The sample studied here included archaeal genomes only from the Crenarchaeota and Euryarchaeota phyla due to an under-representation of Archaea in genome databases and the low agreement between the databases consulted (See the Methods section). Within Crenarchaeota, O2-binding Hr was found only in five species of the order Desulfurococcales within long protein sequences. In Euryarchaeota, five species of the Methanomicrobia class contained single-domain O2-binding Hr, while six species of the Methanococci class had either single-domain O2-binding Hr or long sequences consisting of an O2-binding Hr domain with an AMP-binding domain or with a short orphan elongation. Eukaryotic O2-binding Hr sequences were found in Micromonas pusilla CCMP1545 and Acanthamoeba castellanii Neff only as single-domain sequences, and in Nematostella vectensis and Naegleria gruberi as both single-domain and long protein sequences. The profile Hidden Markov Model used in this work identified a negligible number of O2-binding Hr sequences in eight bacterial phyla (Thermotogae, Actinobacteria, Tenericutes, Chlamydiae, Planctomycetes, Bacteroidetes and Fusobacteria) and in the class Bacilli of Firmicutes (Fig 2). With the exception of Fusobacteria and Tenericutes, the homologous hemerythrin/HHE cation-binding domain was found in species from the phylogenetic groups where O2-binding Hr was not present (S3 Fig). In early-branching Bacteria (Aquificae, Chloroflexi, Deinococcus-Thermus and Cyanobacteria) and Firmicutes, single-domain O2-binding Hr accounted for 91.6% of the sequences identified. In contrast, in later bacterial groups (Acidobacteria, Chlorobi, Spirochaetes, and Proteobacteria) only 31.9% of the O2-binding Hr homologues were single-domain sequences.

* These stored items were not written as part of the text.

theorem toNat_divU (h : y ≠ 0) : (divU x y).toNat = x.toNat / y.toNat := by
  rw [divU, if_neg h, Word.ofNat, ← BitVec.toNat_udiv, BitVec.ofNat_toNat, BitVec.setWidth_eq]

theorem toNat_remU (h : y ≠ 0) : (remU x y).toNat = x.toNat % y.toNat := by
  rw [remU, if_neg h, Word.ofNat, ← BitVec.toNat_umod, BitVec.ofNat_toNat, BitVec.setWidth_eq]

theorem toInt_remS (h : y ≠ 0) : (remS x y).toInt = x.toInt.tmod y.toInt := by
  rw [remS_eq_srem h, BitVec.toInt_srem]

/-- Only −2^63 by −1 has a quotient that does not fit in 64 bits. -/
theorem toInt_divS (h : y ≠ 0) (ho : ¬ (x.toInt = -2 ^ 63 ∧ y.toInt = -1)) :
    (divS x y).toInt = x.toInt.tdiv y.toInt := by
  rw [divS_eq_sdiv h]
  apply BitVec.toInt_sdiv_of_ne_or_ne
  by_contra hxy
  push Not at hxy
  obtain ⟨rfl, rfl⟩ := hxy
  exact ho (by decide)

end division

/-! ### Immediates (R78, R101) -/

theorem toInt_immS_short (v : BitVec 9) : (immS (.short v)).toInt = v.toInt :=
  BitVec.toInt_signExtend_of_le (by decide)

theorem toInt_immS_ext {n : Nat} (x : Half) : (immS (.ext x : Imm n)).toInt = x.toInt :=
  BitVec.toInt_signExtend_of_le (by decide)

namespace State

/-! ### The instructions under their guard -/

variable {s : State} {g : BitVec 4} {a b : BitVec 6}

theorem exec_add_of_reads2 (h : s.reads2 g a b) (d : BitVec 6) (m : BitVec 3) :
    exec (.add g d a b m) s =
      .next (s.landG d (amOut m.toNat (amIn m.toNat (s.valG a) + amIn m.toNat (s.valG b))) Lat.alu) :=
  congrArg _ (alu2_of_reads2 h d _ _)

theorem exec_sub_of_reads2 (h : s.reads2 g a b) (d : BitVec 6) (m : BitVec 3) :
    exec (.sub g d a b m) s =
      .next (s.landG d (amOut m.toNat (amIn m.toNat (s.valG a) - amIn m.toNat (s.valG b))) Lat.alu) :=
  congrArg _ (alu2_of_reads2 h d _ _)

theorem exec_mul_of_reads2 (h : s.reads2 g a b) (d : BitVec 6) (m : BitVec 3) :
    exec (.mul g d a b m) s =
      .next (s.landG d (amOut m.toNat (amIn m.toNat (s.valG a) * amIn m.toNat (s.valG b))) Lat.mul) :=
  congrArg _ (alu2_of_reads2 h d _ _)

theorem exec_div_of_reads2 (h : s.reads2 g a b) (d : BitVec 6) :
    exec (.div g d a b) s = .next (s.landG d (divS (s.valG a) (s.valG b)) Lat.div) :=
  congrArg _ (alu2_of_reads2 h d _ _)

theorem exec_rem_of_reads2 (h : s.reads2 g a b) (d : BitVec 6) :
    exec (.rem g d a b) s = .next (s.landG d (remS (s.valG a) (s.valG b)) Lat.div) :=
  congrArg _ (alu2_of_reads2 h d _ _)

theorem exec_divn_of_reads2 (h : s.reads2 g a b) (d : BitVec 6) :
    exec (.divn g d a b) s = .next (s.landG d (divU (s.valG a) (s.valG b)) Lat.div) :=
  congrArg _ (alu2_of_reads2 h d _ _)

theorem exec_remn_of_reads2 (h : s.reads2 g a b) (d : BitVec 6) :
    exec (.remn g d a b) s = .next (s.landG d (remU (s.valG a) (s.valG b)) Lat.div) :=
  congrArg _ (alu2_of_reads2 h d _ _)

theorem guarded_useG_of_reads1 (h : s.reads1 g a) (k : Word → State) : s.guarded g (s.useG a k) = k (s.valG a) := by
  obtain ⟨hg, ha⟩ := h
  rw [guarded_of_runs hg, useG_clear ha]

theorem exec_cmpi_of_reads1 (h : s.reads1 g a) (c : BitVec 2) (p : BitVec 4) (im : Imm 9) :
    exec (.cmpi g c p a im) s = .next (s.landP p.toNat (cmpiCond c.toNat (s.valG a) (immS im)) Lat.cmp) :=
  congrArg _ (guarded_useG_of_reads1 h _)

end State

/-- Settles O12: each modifier is its width, its sign and its wrapping or saturation; `decodeSlot` refuses 7 as ill-formed. -/
theorem arithmeticModifier : Obligations.ArithmeticModifier := by
  refine ⟨fun x => ?_, fun v => ?_, fun s g d a b m h => ?_, fun acc w hop => ?_⟩
  · have h64 : x.setWidth 64 = x := BitVec.setWidth_eq x
    exact ⟨(amIn_signed rfl x).trans (congrArg _ h64), amIn_signed rfl x, amIn_unsigned rfl x,
      (amIn_signed rfl x).trans (congrArg _ h64), (amIn_unsigned rfl x).trans (by rw [show amWidth 4 = 64 from rfl, h64]),
      amIn_signed rfl x, amIn_unsigned rfl x⟩
  · exact ⟨(amOut_wrap_signed rfl (by decide) v).trans (BitVec.signExtend_eq _), amOut_wrap_signed rfl (by decide) v,
      amOut_wrap_unsigned rfl (by decide) v, toInt_amOut_saturate_signed rfl (by decide) v,
      toNat_amOut_saturate_unsigned rfl (by decide) v, toInt_amOut_saturate_signed rfl (by decide) v,
      toNat_amOut_saturate_unsigned rfl (by decide) v⟩
  · exact ⟨State.exec_add_of_reads2 h d m, State.exec_sub_of_reads2 h d m, State.exec_mul_of_reads2 h d m⟩
  · obtain ⟨i, hi, hdec⟩ := decodeSlot_modifierForms hop acc
    have hwf := wellFormed_modifierForms (acc := acc) hi
    refine ⟨fun h7 => ?_, fun h7 hd ha hb => ⟨w.extractLsb' 21 4, w.extractLsb' 15 6, w.extractLsb' 9 6, w.extractLsb' 3 6,
      w.extractLsb' 0 3, rfl, ?_⟩⟩
    · have hbad : i.wellFormed acc = false := by
        rw [Bool.eq_false_iff, ne_eq, hwf]
        exact fun ⟨_, _, _, hm⟩ => hm h7
      rw [hdec, finish_not_wellFormed hbad]
    · rw [hdec, finish_wellFormed (hwf.mpr ⟨hd, ha, hb, h7⟩)]
      simpa only [modifierForms, List.mem_cons, List.not_mem_nil, or_false, Except.ok.injEq] using hi

/-- Settles O14: the quotient and remainder are those of truncating integer division, where the quotient fits. -/
theorem divisionRule : Obligations.DivisionRule := by
  refine ⟨fun x y hy ho => ?_, fun x y hy => ?_, fun x => ⟨rfl, rfl, rfl, rfl⟩, fun x y hx hy => ?_, fun s g d a b h => ?_⟩
  · have hy' : 0 < y.toInt.natAbs := Int.natAbs_pos.mpr fun h => hy (BitVec.eq_of_toInt_eq h)
    rw [toInt_divS hy ho, toInt_remS hy]
    refine ⟨(Int.tdiv_mul_add_tmod _ _).symm, ?_, Int.tmod_nonneg _, fun hx => ?_⟩
    · rw [Int.natAbs_tmod]
      exact Nat.mod_lt _ hy'
    · have hneg := Int.tmod_nonneg y.toInt (Int.neg_nonneg.mpr hx)
      rwa [Int.neg_tmod, Int.neg_nonneg] at hneg
  · have hy' : 0 < y.toNat := BitVec.toNat_pos_of_ne_zero hy
    rw [toNat_divU hy, toNat_remU hy]
    exact ⟨(Nat.div_add_mod' _ _).symm, Nat.mod_lt _ hy'⟩
  · have hx' : x = BitVec.intMin 64 := BitVec.eq_of_toInt_eq hx
    have hy' : y = -1#64 := BitVec.eq_of_toInt_eq hy
    subst hx' hy'
    exact ⟨by decide, by decide⟩
  · exact ⟨State.exec_div_of_reads2 h d, State.exec_rem_of_reads2 h d, State.exec_divn_of_reads2 h d,
      State.exec_remn_of_reads2 h d⟩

As shown in Fig 2, the sequences of single-domain HHE cation-binding hemerythrin and single-domain O2-binding Hr, which we have analyzed in this work, are the outcome of an ancient gene duplication predating the explosive divergence of Bacteria during Precambrian times. The maximum-likelihood tree in Fig 2 also shows that the single-domain O2-binding Hr is a well-defined, monophyletic, highly divergent group distinct from the hemerytrin/HHE cation-binding domain.
The tree in Fig 5 shows two well-defined single-domain O2-binding Hr derived groups, a and b, formed by sequences encoded mostly by anaerobic species. The derived clade a includes sequences from Deinococcus-Thermus; Cyanobacteria; Firmicutes; Spirochaetes; and δ-Proteobacteria. The derived clade b is formed by sequences from Acidobacteria; Chlorobi; α-, β-, γ- and δ-Proteobacteria, as well as from the archaeal Methanospirillum hungatei JF-1, where it is present most likely because of a lateral gene event. Sequences in both derived clusters diverged from an early gene duplication of the single-domain O2-binding Hr gene, and also appear to have been subject of lateral gene transfer, gene loss, gene duplication and orthologous replacement events.
There are several cases in which more than one O2-binding Hr sequence can be identified in a single cellular genome. This may be due to lateral gene transfer events or, most likely, to paralogous duplication events (Table 2).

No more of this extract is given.